[Opening RECORD SET section]

/-- 60_exceptions.md R125: every command, in every state, with every operand, has a next state, and so has every
step. All constructors of `Instr`. -/
def Obligations.EveryCommandAndEveryStepCompletes : Prop :=
  (∀ (i : Instr) (s : State), ∃ t, exec i s = .next t) ∧ ∀ s : State, ∃ t, step s = .next t

/-- When the next pending word is `cw`, a step is the meaning of the instruction `cw` decodes to, at the state with
that word taken from the queue; with no word the engine keeps all its state (30_encoding.md R63, 60_exceptions.md R139;
the queue is the model's own, log 3). -/
def Obligations.StepRunsTheDecodedInstruction : Prop :=
  (∀ (s : State) (cw : CmdWord) (rest : List CmdWord), s.pending = cw :: rest →
    step s = exec (decode cw) { s with pending := rest }) ∧
  (∀ s : State, s.pending = [] → step s = .next s) ∧
  ∀ (s : State) (i : Instr), i.wellFormed = true →
    step (s.withFetchWord 136 (encode i).toNat) = exec i s

/-! ### Voice control -/

/-- 40_voice_control.md R71 and R72, 60_exceptions.md R126: NOTE_ON, every form: the lowest free slot is written whole
and nothing else changes; with all slots active nothing changes; the increments of R71 (b); the rule's example. -/
def Obligations.NoteOnWritesTheLowestFreeSlot : Prop :=
  (∀ (f a : F64) (s : State) (i : Slot), (s.voice i).active = false → (∀ j < i, (s.voice j).active = true) →
    ∃ t, exec (.noteOn f a) s = .next t ∧
      t.voice i = { active := true, frequency := f, amplitude := a, phase := 0x0000000000000000,
                    increment := fdivFS f, instrument := s.di } ∧
      (∀ j, j ≠ i → t.voice j = s.voice j) ∧
      t.di = s.di ∧ t.out = s.out ∧ t.taken = s.taken ∧ t.pending = s.pending) ∧
  (∀ (f a : F64) (s : State), (∀ i, (s.voice i).active = true) → exec (.noteOn f a) s = .next s) ∧
  (fdivFS 0x0000000000000000 = 0x0000000000000000 ∧ ∀ f,
    (isNaN f = false → fpSign (fdivFS f) = fpSign f) ∧ (isInf f = true → isInf (fdivFS f) = true) ∧
    (isNaN f = true → isNaN (fdivFS f) = true)) ∧
  ∃ t, stepWord 0x01407B8000000000003FE0000000000000 State.reset = .next t ∧
    t.voice 0 = { active := true, frequency := 0x407B800000000000, amplitude := 0x3FE0000000000000,
                  phase := 0x0000000000000000, increment := 0x3F846EFDCB4A6B82, instrument := .piano } ∧
    ∀ j, j ≠ 0 → t.voice j = State.reset.voice j

/-- 40_voice_control.md R74 and R75, 60_exceptions.md R127: NOTE_OFF clears `active` of the lowest active slot whose
frequency is equal (IEEE equality: neither a NaN, and the same pattern or both zero), and changes nothing else; with no
such slot nothing changes. -/
def Obligations.NoteOffClearsTheLowestMatch : Prop :=
  ∀ (f : F64) (s : State),
    let matches_ := fun i : Slot => (s.voice i).active = true ∧ isNaN (s.voice i).frequency = false ∧
      isNaN f = false ∧ ((s.voice i).frequency = f ∨ isZero (s.voice i).frequency = true ∧ isZero f = true)
    (∀ i, matches_ i → (∀ j < i, ¬ matches_ j) →
      ∃ t, exec (.noteOff f) s = .next t ∧
        t.voice i = { s.voice i with active := false } ∧ (∀ j, j ≠ i → t.voice j = s.voice j) ∧
        t.di = s.di ∧ t.out = s.out ∧ t.taken = s.taken ∧ t.pending = s.pending) ∧
    ((∀ i, ¬ matches_ i) → exec (.noteOff f) s = .next s)

/-- 40_voice_control.md R76: SET_INSTRUMENT with code 0, 1, 2 assigns DI and changes nothing else; code 3 never reaches
it; the rule's example. -/
def Obligations.SetInstrumentAssignsTheDefault : Prop :=
  (∀ s : State,
    exec .setInstrumentPiano s = .next { s with di := .piano } ∧
    exec .setInstrumentViolin s = .next { s with di := .violin } ∧
    exec .setInstrumentTrumpet s = .next { s with di := .trumpet } ∧
    exec .nopMalformedSetInstrument s = .next s) ∧
  ∀ s : State, (s.voice 0).active = false → ∀ f a, ∃ t,
    runWords [0x0300000000000000000000000000000002, encode (.noteOn f a)] s = .next t ∧
      t.di = .trumpet ∧ (t.voice 0).instrument = .trumpet

/-- 40_voice_control.md R77: every row that executes as NOP leaves the whole state as it is: the constructors `nop`,
`nopMalformedSetInstrument` and the seven `nopReserved..`; a word with op 0x00, whatever its operands; the rule's
example. -/
def Obligations.NopChangesNothing : Prop :=
  (∀ (i : Instr) (s : State), i.isNop = true → exec i s = .next s) ∧
  (∀ (a b : F64) (s : State), stepWord (mkCmdWord 0x00 a b) s = .next s) ∧
  ∀ s : State, stepWord 0xFF00000000000000000000000000000000 s = .next s

/-- 40_voice_control.md R78: the only moves of an `active` bit, over all instructions. -/
def Obligations.ActiveBitsMoveOnlyByAllocationAndRelease : Prop :=
  ∀ (i : Instr) (s t : State) (j : Slot), exec i s = .next t →
    ((s.voice j).active = false → (t.voice j).active = true →
      (∃ f a, i = .noteOn f a) ∧ ∀ k < j, (s.voice k).active = true) ∧
    ((s.voice j).active = true → (t.voice j).active = false →
      ∃ f, i = .noteOff f ∧ feq (s.voice j).frequency f = true ∧
        ∀ k < j, (s.voice k).active = true → feq (s.voice k).frequency f = false) ∧
    ((s.voice j).active = false → (∀ k < j, (s.voice k).active = true) →
      ∀ f a, i = .noteOn f a → (t.voice j).active = true) ∧
    ∀ f, i = .noteOff f → (s.voice j).active = true → feq (s.voice j).frequency f = true →
      (∀ k < j, (s.voice k).active = true → feq (s.voice k).frequency f = false) → (t.voice j).active = false

/-- 10_state.md R36: over all instructions, a slot's increment, frequency, amplitude and instrument change only by a
NOTE_ON that allocates that slot. -/
def Obligations.VoiceDataIsFixedUntilTheSlotIsAllocated : Prop :=
  ∀ (i : Instr) (s t : State) (j : Slot), exec i s = .next t →
    ((t.voice j).increment = (s.voice j).increment ∧ (t.voice j).frequency = (s.voice j).frequency ∧
      (t.voice j).amplitude = (s.voice j).amplitude ∧ (t.voice j).instrument = (s.voice j).instrument) ∨
    ((∃ f a, i = .noteOn f a) ∧ (s.voice j).active = false ∧ ∀ k < j, (s.voice k).active = true)

/-- 40_voice_control.md R79 (a): from any state with every slot free, 16 NOTE_ON commands fill slots 0 to 15 in order
of arrival and a 17th changes nothing. -/
def Obligations.PoolFillsInOrderOfArrival : Prop :=
  ∀ (s : State) (notes : List (F64 × F64)), (∀ i, (s.voice i).active = false) → notes.length = 16 →
    ∃ t, runWords (notes.map (fun n => encode (.noteOn n.1 n.2))) s = .next t ∧
      (∀ (i : Slot) (n : F64 × F64), notes[i.val]? = some n →
        t.voice i = { active := true, frequency := n.1, amplitude := n.2, phase := 0,
                      increment := fdivFS n.1, instrument := s.di }) ∧
      t.di = s.di ∧ t.out = s.out ∧ ∀ f a, exec (.noteOn f a) t = .next t

/-- 40_voice_control.md R79 (b), with the premise SameLiteral of 70_reset_and_hazards.md R145: a NOTE_ON and a NOTE_OFF
of the same frequency pattern, not a NaN, leave no active voice, and a second NOTE_OFF changes nothing. -/
def Obligations.NoteOnThenNoteOffLeavesNoVoice : Prop :=
  ∀ (s : State) (on off : CmdWord), (∀ i, (s.voice i).active = false) → SameLiteral on off →
    isNaN (cwA on) = false →
    ∃ t, runWords [on, off] s = .next t ∧ (∀ i, (t.voice i).active = false) ∧ t.out = s.out ∧ t.di = s.di ∧
      stepWord off t = .next t

/-- 40_voice_control.md R79 (c) and (d): two voices of one frequency; NOTE_OFF leaves the higher slot active, and the
next NOTE_ON goes to the lower, released slot. -/
def Obligations.DuplicateFrequencyReleasesTheLowerSlot : Prop :=
  ∀ (s : State) (f a b : F64), (∀ i, (s.voice i).active = false) → isNaN f = false →
    ∃ t, runWords [encode (.noteOn f a), encode (.noteOn f b), encode (.noteOff f)] s = .next t ∧
      (∀ i, (t.voice i).active = decide (i = 1)) ∧ (t.voice 1).frequency = f ∧ (t.voice 1).amplitude = b ∧
      ∀ g c, ∃ u, exec (.noteOn g c) t = .next u ∧ (u.voice 0).active = true ∧ (u.voice 0).frequency = g ∧
        (u.voice 0).amplitude = c ∧ ∀ j, j ≠ 0 → u.voice j = t.voice j

/-! ### RENDER -/

/-- The loop of 41_render_mix.md R80 with R82 to R88: RENDER in closed form, every state. The emitted halves are the left fold, from +0.0,
of the terms of the active slots in increasing index order, each term at the phase before the advance; each active
voice's phase is advanced and wrapped once; nothing else changes (its frame, R90). -/
def Obligations.RenderEmitsTheFoldAndAdvancesThePhases : Prop :=
  ∀ s : State, ∃ t, exec .render s = .next t ∧
    (let active := (List.finRange 16).filter (fun i => (s.voice i).active)
     let term := fun i : Slot =>
       fmul (waveform sinUnit (s.voice i).instrument (s.voice i).phase) (s.voice i).amplitude
     let mix := active.foldl (fun acc i => fadd acc (term i)) 0x0000000000000000
     t.out = s.out ++ [{ left := mix, right := mix }]) ∧
    (∀ i, (s.voice i).active = true →
      let p := fadd (s.voice i).phase (s.voice i).increment
      (fge p 0x3FF0000000000000 = true → t.voice i = { s.voice i with phase := fsub p 0x3FF0000000000000 }) ∧
      (fge p 0x3FF0000000000000 = false → t.voice i = { s.voice i with phase := p })) ∧
    (∀ i, (s.voice i).active = false → t.voice i = s.voice i) ∧
    t.di = s.di ∧ t.taken = s.taken ∧ t.pending = s.pending

/-- 41_render_mix.md R81: with no active voice the frame is (+0.0, +0.0) and only OUT changes. -/
def Obligations.RenderOfNoVoiceEmitsZero : Prop :=
  ∀ s : State, (∀ i, (s.voice i).active = false) →
    exec .render s = .next { s with out := s.out ++ [{ left := 0x0000000000000000, right := 0x0000000000000000 }] }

[Closing RECORD SET section]

→ **WHAT IS NEEDED**: Copy out the lines above exactly, beginning at the one that contains "and nothing else" and ending at the one that contains "frequency := f, amplitude".

→ **RESPONSE TO THE EXERCISE**:
and nothing else changes; with all slots active nothing changes; the increments of R71 (b); the rule's example. -/
def Obligations.NoteOnWritesTheLowestFreeSlot : Prop :=
  (∀ (f a : F64) (s : State) (i : Slot), (s.voice i).active = false → (∀ j < i, (s.voice j).active = true) →
    ∃ t, exec (.noteOn f a) s = .next t ∧
      t.voice i = { active := true, frequency := f, amplitude := a, phase := 0x0000000000000000,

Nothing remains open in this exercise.